Exercise details: For this listing, the lines between the one holding "pending : List Instr" and the one holding "put out. -/", inclusive, must be set down exactly.
Segment Start: Input
-- ==== Sys2Proof/Machine/ParamTable.lean ====
section
/-!
DEFINITION. The parameter tables of the manual: one row per parameter of each class, with its numbers, width, sign,
access code (R11), range and reset value, and the tests of R75, R76 that a row alone decides.
Each row is followed by the parameter's dotted name.
-/
namespace Sys2Proof.Machine

/-- Access codes (R11). -/
inductive Acc where
  | rw | ro | w1c | wo | rwl
  deriving DecidableEq, Repr

/-- The range a parameter's table gives its value. -/
inductive Rng where
  | any                       -- every value its bits can hold
  | nat (lo hi : Nat)         -- an unsigned range
  | int (lo hi : Int)         -- a signed range
  | f32                       -- binary32, finite (R76)
  | f32Pos | f32NonNeg        -- binary32 above zero; not below zero
  | f32In (lo hi : Nat)       -- binary32 between two patterns
  deriving DecidableEq, Repr

/-- One row: parameter numbers start, start + stride, ... (n of them), bits, sign, access, range, reset value,
and whether a write needs an INTEGRATE session (R454, R479). -/
structure PDef where
  start : Nat
  n : Nat
  stride : Nat
  width : Nat
  signed : Bool
  acc : Acc
  rng : Rng
  reset : Nat
  integ : Bool
  deriving DecidableEq, Repr

/-! PIDs of the parameters, with instance 0 (R74). -/
namespace P
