-- ==== Sys2Proof/Machine/State.lean ====
section
/-!
DEFINITION. The state of the controller, as plain data, with the queue of waiting commands and the model's own counter
of free values, and the machine after reset.
-/
namespace Sys2Proof.Machine

open Sys2Proof

/-- How a step can stop. -/
inductive Fault where
  /-- Raised by an event that names a pin, port, cell or unit the grade does not have: no such input exists. Safe. -/
  | noSuchUnit (name : String)
  deriving DecidableEq, Repr

/-- Why a command has no meaning here. -/
inductive Refusal where
  /-- Answered by the dispatch for a row without a meaning. Safe. -/
  | notModelled (mnemonic : String)
  deriving DecidableEq, Repr

/-- The state of the controller. -/
structure State where
  /-- Commands waiting to be taken, first in, first out. -/
  pending : List Instr
  straps : Straps
  /-- The latest TS64 the block has reached (R370). -/
  now : TS
  /-- TS64 of the last frame tick and of the last micro-step (R23, R24). -/
  tick : TS
  micro : TS
  frameNo : Nat
  /-- TS64 at which the frame in progress began: its tick, or the step that it began with (R25). -/
  frameAt : TS
  /-- The model's count of free values drawn. -/
  fresh : Nat
  /-- What the last step put out. -/
  out : List Output
  host : HostSt
  log : LogSt
  /-- Parameter values that differ from their reset value, by PID, in rising order. -/
  params : List (Nat × Nat)
  writes : List PendingWrite
  faults : List FaultIn
  beams : List Beam
  heads : List HeadPort
  cns : CnsSt
  xy2 : List Xy2Port
  gal : GalSt
  store : StoreSt
  time : TimeSt
  twin : TwinSt
  mram : MramSt
  power : PowerSt
  doc : DocSt
  /-- Clock gating of the data-plane blocks, by region * 256 + block. -/
  blks : List (Nat × BlkSt)
  /-- Actions of Stop and Fatal decisions not yet carried out: region number, or 7 for the chip (R421, R422). -/
  stops : List Nat
  mot : MotSt
  pipes : List PipeSt
  lamp : LampSt
  deriving DecidableEq, Repr

/-- A stream with nothing consumed (R47). -/
def streamReset : StreamSt := ⟨0, [], [], []⟩

/-- A session slot with no session (R68). -/
def sessionReset : Session where
  isOpen := false
  held := false
  level := 7
  ep := .pcie
  gen := 3
  slotKey := 0xFF
  lastAt := 0
  streams := List.replicate 32 streamReset
  lastOrd := 0

def hostReset : HostSt where
  sessions := List.replicate 8 sessionReset
  locked := false
  ownerEver := false
  nonces := []
  nonceCount := 0
  attention := 0
  epoch := 0
  epochAt := none
  readyCount := 0
  ordCount := 0
  loose := []
  sub := List.replicate 32 ⟨0, 6, false, 0, 0, 0, false⟩
  rings := List.replicate 4 ⟨0, 0, false, 0, 0, 0, 0⟩
  pcieUp := false
  pcieGen := 0
  pcieWidth := 0
  perstHigh := false
  ethUp := [false, false, false]
  ethSpeed := [0, 0, 1]

def logReset : LogSt := ⟨[], 0, 0, 0, [], [], 0, none, [], 0, 0, 0, 0, 0, 0, none⟩

def planReset : PlanSt := ⟨0, 0, 0, 0, 0, .none, 0, 0, 0, false, [], [], 0, 0, 0⟩

def laserReset : LaserSt where
  readyIn := false
  alarmIn := false
  readyS := false
  alarmS := false
  syncIn := false
  gate := false
  gateOnAt := 0
  modOut := false
  aout := 0
  power := 0
  powers := []
  cPrev := 0
  cNow := 0
  cNext := some 0
  openFrame := false
  openPrev := false
  nextPulse := none
  pulseWidth := 0
  stepAt := 0
  ranTo := 0
  openNs := 0
  lastSync := 0
  identTries := 0
  identAt := none
  identOk := false
  lastBase := 0
  lastVid := 0
  prevBase := 0

def rasReset : RasSt where
  pending := none
  pendingSeq := 0
  pendingFresh := false
  active := none
  blanking := false
  exposed := 0
  skipped := 0
  clamped := 0
  repeated := 0
  bufRows := []
  lost := []
  cache := []
  regionOpen := false
  halts := []
  edges := []
  xingT := 0
  xingPos := 0
  xingKnown := false
  regionOrd := 0
  endAt := none
  outside := false
  turned := none
  pix := none
  pixScale := 32768
  pixShapes := List.replicate 4 0x8000
  scaleAt := 0
  oldScale := 32768
  oldShapes := List.replicate 4 0x8000

def beamReset : Beam where
  st := 0
  cmds := []
  ctl := []
  arming := none
  armAt := 0
  closers := []
  ring := []
  segs := []
  gates := []
  vecs := []
  wsegs := []
  plan := planReset
  vids := 1
  wids := 1
  front := 0
  committed := 0
  ahead := []
  hold := none
  holdNow := false
  holdAt := 0
  starved := false
  intr := none
  shut := none
  fcAcc := 0xFFFFFFFF
  hmAcc := 0xFFFFFFFF
  advOld := 0
  advFrom := 0
  resumed := none
  readyPlan := none
  px := 0
  py := 0
  laser := laserReset
  ras := rasReset
  dep := none
  melt := ⟨0, 0, 0, 0, 0, 0, 0, false, none⟩
  tagNow := 0

def galReset : GalSt where
  cells := []
  acc := 0x07000000
  sweptAt := 0
  expStop := 0
  expOn := false
  zones := []
  resCount := 0
  snaps := []
  snapCells := []
  snapSwept := 0
  snapAt := 0

def rankReset : Rank := ⟨0, List.replicate 8 none, 0, List.replicate 8 [], 0, List.replicate 8 0, 0⟩

/-- The pinned structures of pool 7, allocated at start-up (R336, R343): Gallery map, lease table, vector rings, line
buffers, system pages (log entry 12). -/
def pinnedAccs : List (Nat × Accn) :=
  let a (size : Nat) : Accn := ⟨0, size, size / 4096, 0, [], 0, true, 0, 0, 0, 0, 0, 0⟩
  [(0x07000000, a 0x1000000), (0x07000001, a 0x400000), (0x07000002, a 0x180000), (0x07000003, a 0x60000),
   (0x07000004, a 0x10000)]

def storeReset : StoreSt where
  accs := pinnedAccs
  mem := []
  next := [0, 0, 0, 0, 0, 0, 0, 0]
  dma := []
  pins := []
  zips := List.replicate 3 ⟨[], [], none, false⟩
  ranks := List.replicate 4 rankReset
  stopped := false
  cache := []
  pinBad := []
  retry := [[], []]
  rhAt := [0, 0]

/-- A PTP port in INITIALIZING. -/
def ptpReset : PtpPort := ⟨1, [], none, none, none, none, 0, false, [0, 0, 0], 0⟩

def timeReset : TimeSt where
  valid := false
  i := 0
  y := 0
  st := 0
  lockRun := 0
  offers := []
  lastOfs := 0
  lastAt := 0
  ahead := false
  step := none
  launches := [[], [], []]
  lineFree := [0, 0, 0]
  mac := []
  ptp := List.replicate 3 ptpReset
  twinRef := false
  lastSeal := none
  frac := 0

/-- Negotiating, with nothing known of a partner (R401, R436). -/
def twinReset : TwinSt where
  paired := false
  own := false
  ownAt := 0
  state := 1
  partner := 7
  partnerFw := 0
  mismatch := false
  killOut := false
  killIn := false
  linksCut := false
  faultIn := false
  hbAt := none
  hbOut := false
  hbStop := false
  linkUp := false
  heardAt := 0
  heard := false
  negAt := 0
  lost := false
  resolving := false
  digestFrame := 0
  digestSent := none
  fwd := []
  held := []
  replies := []
  mirrored := 0
  reAttempt := 0
  reBegan := 0
  reBytes := 0
  reAsked := none
  takeD := none
  takeH := none
  trigger := 0
  release := false
  measured := false
  takeB := none
  cold := false
  switchAt := none
  seize := none
  twinOfs := 0
  copied := false
  powerAt := none

/-- As shipped: slot 0 holds the factory key, the rest are empty (R432); both image slots hold a good image of the
shipped version. -/
def mramReset : MramSt where
  powerups := 0
  keys := ⟨2, 0, 0xFF, (List.range 32).map Config.factoryKey⟩ :: List.replicate 7 ⟨0, 0, 0xFF, []⟩
  cal := []
  calBad := false
  presets := []
  fw := [⟨true, Config.fwShipped, 3⟩, ⟨true, Config.fwShipped, 3⟩]
  fwPref := 0
  shutdown := none
  trained := [none, none, none, none]

/-- IDLE (R479), with every pin low. -/
def powerReset : PowerSt where
  state := 2
  laserEnA := false
  laserEnB := false
  safety := false
  enDiff := none
  enLow := true
  enHigh := none
  req := none
  halted := 0
  recovery := false
  fwRun := 0
  started := false
  pwrGood := true
  inReset := false
  vin := true
  ilkPins := 0
  gpoPin := 0
  stbyAt := none
  stbyFrom := 0
  stbyLast := 0
  aonTicks := 0
  aon := []
  hk := List.replicate 64 ⟨[], false, false, false, false, 0⟩
  hkAt := 0
  hkNo := 0
  hkStamps := List.replicate 64 0
  fwJob := none

def docReset : DocSt := ⟨[], [], [], [], false, false, none, none⟩


def headReset : HeadPort where
  state := 0
  goodRun := 0
  page0 := false
  page1 := false
  aligned := false
  lastErr := false
  arrived := false
  rowsOk := false
  rowsAt := 0
  aLast := 0
  delta := 0
  dHist := []
  trainAt := 0
  typeSent := 0
  axmode := 0
  ownLoop := 7
  posPrev := [0, 0, 0]
  velCnt := [0, 0, 0]
  folCnt := [0, 0, 0]
  over192 := 0
  noFollow := 0
  causes := 0
  pyr := []
  meltOk := false
  sentAt := 0
  sent := false
  atTarget := false
  latched := false
  setPrev := [0, 0, 0]
  setNow := [0, 0, 0]
  setNext := [0, 0, 0]
  cur := [0, 0, 0]
  curFresh := [false, false, false]
  pyrOk := false
  latchAt := 0
  pyrAt := []
  txRd := false
  rxRd := none
  commas := 0

def cslotReset : CSlot where
  kind := 0
  a := 0
  b := 0
  mode := 0
  impl := false
  byCmd := false
  xfer := false
  recs := []
  notch := [0, 0, 0, 0]
  held := 0
  hist := []
  camUsed := []
  ms := 0
  ramp := [none, none]
  rampFrom := [0, 0]
  hyAt := 0
  y := [0, 0, 0]
  valid := 0
  x2 := [0, 0, 0, 0, 0, 0]
  lateRow := false
  heldNow := false

def cnsReset : CnsSt := ⟨List.replicate 128 cslotReset, List.range 128, [], none, List.replicate 8 none, List.replicate 8 none⟩

def xy2Reset : Xy2Port := ⟨false, false⟩

def flatchReset : FLatch := ⟨false, false, 0, 0, 0, false, false, 0, 0⟩

def fbkReset : FbkPort where
  a := false
  b := false
  z := false
  hall := 0
  hallLast := 0
  pos := 0
  raw := 0
  valid := false
  uncertain := false
  fault := false
  hallBad := false
  ampBad := false
  absCrc := false
  still := false
  cause := 0
  armed := false
  ref := none
  last := (0, 0)
  dLast := none
  ills := []
  phase := none
  sampT := 0
  sampRaw := 0
  ampRun := 0
  absPrev := none
  absBad := 0
  neRun := 0
  absAt := none
  absTs := 0
  latches := List.replicate 3 flatchReset
  trig := []
  idxRaw := 0
  ins := List.replicate 7 (false, 0)
  trg := false
  maAt := none
  hallNext := 0
  idxHit := false

/-- ACC and DEC in effect before any move: the reset value of QSTOP_DEC (log entry 34). -/
def prfReset : PrfCell where
  st := 0
  pos := 0
  spd := 0
  plan := []
  endAt := none
  run := none
  queue := []
  lastTarget := some 0
  decLater := none
  acc := 100000000
  dec := 100000000
  changes := []
  stopAsk := none
  stoppers := []
  offs := []
  after := 1
  home := 0
  homeP := 0
  homeTag := 0
  c0 := 0
  r0 := 0
  devRun := 0
  cause := 0
  restAt := 0
  lt := 0
  ht := 0
  lo := 0
  hi := 0
  reach := 0
  ord := 0
  limited := false

def pageReset : PageEntry := ⟨0, 0, 0, 0, 0, false⟩
def outReset : OutGrp := ⟨0, 0, 0, [], 0, []⟩
def chopReset : Chop := ⟨0, 0, 0, 0, false⟩
def stpReset : StpSt := ⟨false, false, false, false, false, false, false, 0, chopReset, chopReset⟩
def sdReset : SdSt := ⟨false, false, false, [], 0, 0, false⟩
def swReset : SwSt := ⟨false, false, none, false⟩

def motReset : MotSt where
  ports := List.replicate 8 fbkReset
  page := List.replicate 8 pageReset
  outs := List.replicate 8 outReset
  cells := List.replicate 8 prfReset
  stps := List.replicate 6 stpReset
  sds := List.replicate 2 sdReset
  sws := List.replicate 12 swReset
  vmotLow := false
  vmot := 0

def pipeReset : PipeSt where
  run := false
  stops := []
  ending := []
  index := 0xFFFFFFFF
  slots := []
  last := 0
  deflate := false
  fn := 0
  nLast := 0
  first := true
  cur := none
  drop := []
  done := []
  ref := none
  shade := 0xFFFFFFFF
  gen := 0
  commits := []
  wframes := []
  baseGen := 0
  badGens := []
  ended := none
  xfers := []
  trigs := []
  trigAt := 0
  pub := List.replicate 32 0

def lampReset : LampSt where
  st := 0
  test := none
  disabled := 0
  openMask := 0
  shorts := []
  patterns := List.replicate 8 (List.replicate 16 0)
  pwm0 := 0
  sets := []
  effAt := none
  eff := List.replicate 64 0
  effFrom := 0
  effPrev := List.replicate 64 0
  holdTo := 0
  liveAt := 0
  ntcBad := false
  step := 0
  shown := 0
  due := []
  windows := []
  xfers := []

/-- The machine after reset. -/
def State.reset : State where
  pending := []
  straps := ⟨.yq2460, false, false, 0⟩
  now := 0
  tick := 0
  micro := 0
  frameNo := 0
  frameAt := 0
  fresh := 0
  out := []
  host := hostReset
  log := logReset
  params := []
  writes := []
  faults := []
  beams := List.replicate 24 beamReset
  heads := List.replicate 24 headReset
  cns := cnsReset
  xy2 := List.replicate 4 xy2Reset
  gal := galReset
  store := storeReset
  time := timeReset
  twin := twinReset
  mram := mramReset
  power := powerReset
  doc := docReset
  blks := []
  stops := []
  mot := motReset
  pipes := List.replicate 8 pipeReset
  lamp := lampReset

end Sys2Proof.Machine
end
Segment End: Input
Exercise output:
  pending : List Instr
  straps : Straps
  /-- The latest TS64 the block has reached (R370). -/
  now : TS
  /-- TS64 of the last frame tick and of the last micro-step (R23, R24). -/
  tick : TS
  micro : TS
  frameNo : Nat
  /-- TS64 at which the frame in progress began: its tick, or the step that it began with (R25). -/
  frameAt : TS
  /-- The model's count of free values drawn. -/
  fresh : Nat
  /-- What the last step put out. -/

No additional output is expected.